- Exercise:
Write out the data once more, exactly as it reads.

- Source data:
:::

-- ==== Sys2Proof/Laws/Codes.lean ====
section
/-! SUPPORT. The eight formats (R157 to R165): a word holds its major and gives back its fields, and a word is the word of
its major and fields. -/

namespace Sys2Proof

theorem extract_append_hi {m n : Nat} (a : BitVec m) (b : BitVec n) (k w : Nat) (h : n ≤ k) :
    (a ++ b).extractLsb' k w = a.extractLsb' (k - n) w := by
  ext i hi
  have : ¬ k + i < n := by omega
  simp [BitVec.getLsbD_append, this, show k + i - n = k - n + i by omega]
theorem extract_append_lo {m n : Nat} (a : BitVec m) (b : BitVec n) (k w : Nat) (h : k + w ≤ n) :
    (a ++ b).extractLsb' k w = b.extractLsb' k w := by
  ext i hi
  simp [BitVec.getLsbD_append, show k + i < n by omega]
theorem extract_all {n : Nat} (a : BitVec n) : a.extractLsb' 0 n = a := by
  ext i hi; simp
theorem append_extract (w : W64) (k m n : Nat) :
    w.extractLsb' (k + n) m ++ w.extractLsb' k n = w.extractLsb' k (m + n) := by
  ext i hi
  simp only [BitVec.getElem_append, BitVec.getElem_extractLsb']
  split
  · rfl
  · congr 1; omega

theorem FmtR.major_toWord (m : BitVec 8) (f : FmtR) : (f.toWord m).extractLsb' 56 8 = m :=
  (extract_append_hi (m := 8) (n := 56) _ _ 56 8 (by omega)).trans <| extract_all _
theorem FmtR.ofWord_toWord (m : BitVec 8) (f : FmtR) : FmtR.ofWord (f.toWord m) = f := by
  cases f
  simp only [FmtR.ofWord, FmtR.mk.injEq]
  exact ⟨(extract_append_lo (m := 8) (n := 56) _ _ 50 6 (by omega)).trans <| (extract_append_hi (m := 6) (n := 50) _ _ 50 6 (by omega)).trans <| extract_all _,
    (extract_append_lo (m := 8) (n := 56) _ _ 44 6 (by omega)).trans <| (extract_append_lo (m := 6) (n := 50) _ _ 44 6 (by omega)).trans <| (extract_append_hi (m := 6) (n := 44) _ _ 44 6 (by omega)).trans <| extract_all _,
    (extract_append_lo (m := 8) (n := 56) _ _ 38 6 (by omega)).trans <| (extract_append_lo (m := 6) (n := 50) _ _ 38 6 (by omega)).trans <| (extract_append_lo (m := 6) (n := 44) _ _ 38 6 (by omega)).trans <| (extract_append_hi (m := 6) (n := 38) _ _ 38 6 (by omega)).trans <| extract_all _,
    (extract_append_lo (m := 8) (n := 56) _ _ 32 6 (by omega)).trans <| (extract_append_lo (m := 6) (n := 50) _ _ 32 6 (by omega)).trans <| (extract_append_lo (m := 6) (n := 44) _ _ 32 6 (by omega)).trans <| (extract_append_lo (m := 6) (n := 38) _ _ 32 6 (by omega)).trans <| (extract_append_hi (m := 6) (n := 32) _ _ 32 6 (by omega)).trans <| extract_all _,
    (extract_append_lo (m := 8) (n := 56) _ _ 24 8 (by omega)).trans <| (extract_append_lo (m := 6) (n := 50) _ _ 24 8 (by omega)).trans <| (extract_append_lo (m := 6) (n := 44) _ _ 24 8 (by omega)).trans <| (extract_append_lo (m := 6) (n := 38) _ _ 24 8 (by omega)).trans <| (extract_append_lo (m := 6) (n := 32) _ _ 24 8 (by omega)).trans <| (extract_append_hi (m := 8) (n := 24) _ _ 24 8 (by omega)).trans <| extract_all _,
    (extract_append_lo (m := 8) (n := 56) _ _ 20 4 (by omega)).trans <| (extract_append_lo (m := 6) (n := 50) _ _ 20 4 (by omega)).trans <| (extract_append_lo (m := 6) (n := 44) _ _ 20 4 (by omega)).trans <| (extract_append_lo (m := 6) (n := 38) _ _ 20 4 (by omega)).trans <| (extract_append_lo (m := 6) (n := 32) _ _ 20 4 (by omega)).trans <| (extract_append_lo (m := 8) (n := 24) _ _ 20 4 (by omega)).trans <| (extract_append_hi (m := 4) (n := 20) _ _ 20 4 (by omega)).trans <| extract_all _,
    (extract_append_lo (m := 8) (n := 56) _ _ 0 20 (by omega)).trans <| (extract_append_lo (m := 6) (n := 50) _ _ 0 20 (by omega)).trans <| (extract_append_lo (m := 6) (n := 44) _ _ 0 20 (by omega)).trans <| (extract_append_lo (m := 6) (n := 38) _ _ 0 20 (by omega)).trans <| (extract_append_lo (m := 6) (n := 32) _ _ 0 20 (by omega)).trans <| (extract_append_lo (m := 8) (n := 24) _ _ 0 20 (by omega)).trans <| (extract_append_lo (m := 4) (n := 20) _ _ 0 20 (by omega)).trans <| extract_all _⟩
theorem FmtR.toWord_ofWord (w : W64) : (FmtR.ofWord w).toWord (w.extractLsb' 56 8) = w := by
  simp only [FmtR.toWord, FmtR.ofWord]
  rw [append_extract w 0 4 20, append_extract w 0 8 24, append_extract w 0 6 32, append_extract w 0 6 38, append_extract w 0 6 44, append_extract w 0 6 50, append_extract w 0 8 56]
  exact extract_all w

:::

- Reply to the task:
-- ==== Sys2Proof/Laws/Codes.lean ====
section
/-! SUPPORT. The eight formats (R157 to R165): a word holds its major and gives back its fields, and a word is the word of
its major and fields. -/

namespace Sys2Proof

theorem extract_append_hi {m n : Nat} (a : BitVec m) (b : BitVec n) (k w : Nat) (h : n ≤ k) :
    (a ++ b).extractLsb' k w = a.extractLsb' (k - n) w := by
  ext i hi
  have : ¬ k + i < n := by omega
  simp [BitVec.getLsbD_append, this, show k + i - n = k - n + i by omega]
theorem extract_append_lo {m n : Nat} (a : BitVec m) (b : BitVec n) (k w : Nat) (h : k + w ≤ n) :
    (a ++ b).extractLsb' k w = b.extractLsb' k w := by
  ext i hi
  simp [BitVec.getLsbD_append, show k + i < n by omega]
theorem extract_all {n : Nat} (a : BitVec n) : a.extractLsb' 0 n = a := by
  ext i hi; simp
theorem append_extract (w : W64) (k m n : Nat) :
    w.extractLsb' (k + n) m ++ w.extractLsb' k n = w.extractLsb' k (m + n) := by
  ext i hi
  simp only [BitVec.getElem_append, BitVec.getElem_extractLsb']
  split
  · rfl
  · congr 1; omega

theorem FmtR.major_toWord (m : BitVec 8) (f : FmtR) : (f.toWord m).extractLsb' 56 8 = m :=
  (extract_append_hi (m := 8) (n := 56) _ _ 56 8 (by omega)).trans <| extract_all _
theorem FmtR.ofWord_toWord (m : BitVec 8) (f : FmtR) : FmtR.ofWord (f.toWord m) = f := by
  cases f
  simp only [FmtR.ofWord, FmtR.mk.injEq]
  exact ⟨(extract_append_lo (m := 8) (n := 56) _ _ 50 6 (by omega)).trans <| (extract_append_hi (m := 6) (n := 50) _ _ 50 6 (by omega)).trans <| extract_all _,
    (extract_append_lo (m := 8) (n := 56) _ _ 44 6 (by omega)).trans <| (extract_append_lo (m := 6) (n := 50) _ _ 44 6 (by omega)).trans <| (extract_append_hi (m := 6) (n := 44) _ _ 44 6 (by omega)).trans <| extract_all _,
    (extract_append_lo (m := 8) (n := 56) _ _ 38 6 (by omega)).trans <| (extract_append_lo (m := 6) (n := 50) _ _ 38 6 (by omega)).trans <| (extract_append_lo (m := 6) (n := 44) _ _ 38 6 (by omega)).trans <| (extract_append_hi (m := 6) (n := 38) _ _ 38 6 (by omega)).trans <| extract_all _,
    (extract_append_lo (m := 8) (n := 56) _ _ 32 6 (by omega)).trans <| (extract_append_lo (m := 6) (n := 50) _ _ 32 6 (by omega)).trans <| (extract_append_lo (m := 6) (n := 44) _ _ 32 6 (by omega)).trans <| (extract_append_lo (m := 6) (n := 38) _ _ 32 6 (by omega)).trans <| (extract_append_hi (m := 6) (n := 32) _ _ 32 6 (by omega)).trans <| extract_all _,
    (extract_append_lo (m := 8) (n := 56) _ _ 24 8 (by omega)).trans <| (extract_append_lo (m := 6) (n := 50) _ _ 24 8 (by omega)).trans <| (extract_append_lo (m := 6) (n := 44) _ _ 24 8 (by omega)).trans <| (extract_append_lo (m := 6) (n := 38) _ _ 24 8 (by omega)).trans <| (extract_append_lo (m := 6) (n := 32) _ _ 24 8 (by omega)).trans <| (extract_append_hi (m := 8) (n := 24) _ _ 24 8 (by omega)).trans <| extract_all _,
    (extract_append_lo (m := 8) (n := 56) _ _ 20 4 (by omega)).trans <| (extract_append_lo (m := 6) (n := 50) _ _ 20 4 (by omega)).trans <| (extract_append_lo (m := 6) (n := 44) _ _ 20 4 (by omega)).trans <| (extract_append_lo (m := 6) (n := 38) _ _ 20 4 (by omega)).trans <| (extract_append_lo (m := 6) (n := 32) _ _ 20 4 (by omega)).trans <| (extract_append_lo (m := 8) (n := 24) _ _ 20 4 (by omega)).trans <| (extract_append_hi (m := 4) (n := 20) _ _ 20 4 (by omega)).trans <| extract_all _,
    (extract_append_lo (m := 8) (n := 56) _ _ 0 20 (by omega)).trans <| (extract_append_lo (m := 6) (n := 50) _ _ 0 20 (by omega)).trans <| (extract_append_lo (m := 6) (n := 44) _ _ 0 20 (by omega)).trans <| (extract_append_lo (m := 6) (n := 38) _ _ 0 20 (by omega)).trans <| (extract_append_lo (m := 6) (n := 32) _ _ 0 20 (by omega)).trans <| (extract_append_lo (m := 8) (n := 24) _ _ 0 20 (by omega)).trans <| (extract_append_lo (m := 4) (n := 20) _ _ 0 20 (by omega)).trans <| extract_all _⟩
theorem FmtR.toWord_ofWord (w : W64) : (FmtR.ofWord w).toWord (w.extractLsb' 56 8) = w := by
  simp only [FmtR.toWord, FmtR.ofWord]
  rw [append_extract w 0 4 20, append_extract w 0 8 24, append_extract w 0 6 32, append_extract w 0 6 38, append_extract w 0 6 44, append_extract w 0 6 50, append_extract w 0 8 56]
  exact extract_all w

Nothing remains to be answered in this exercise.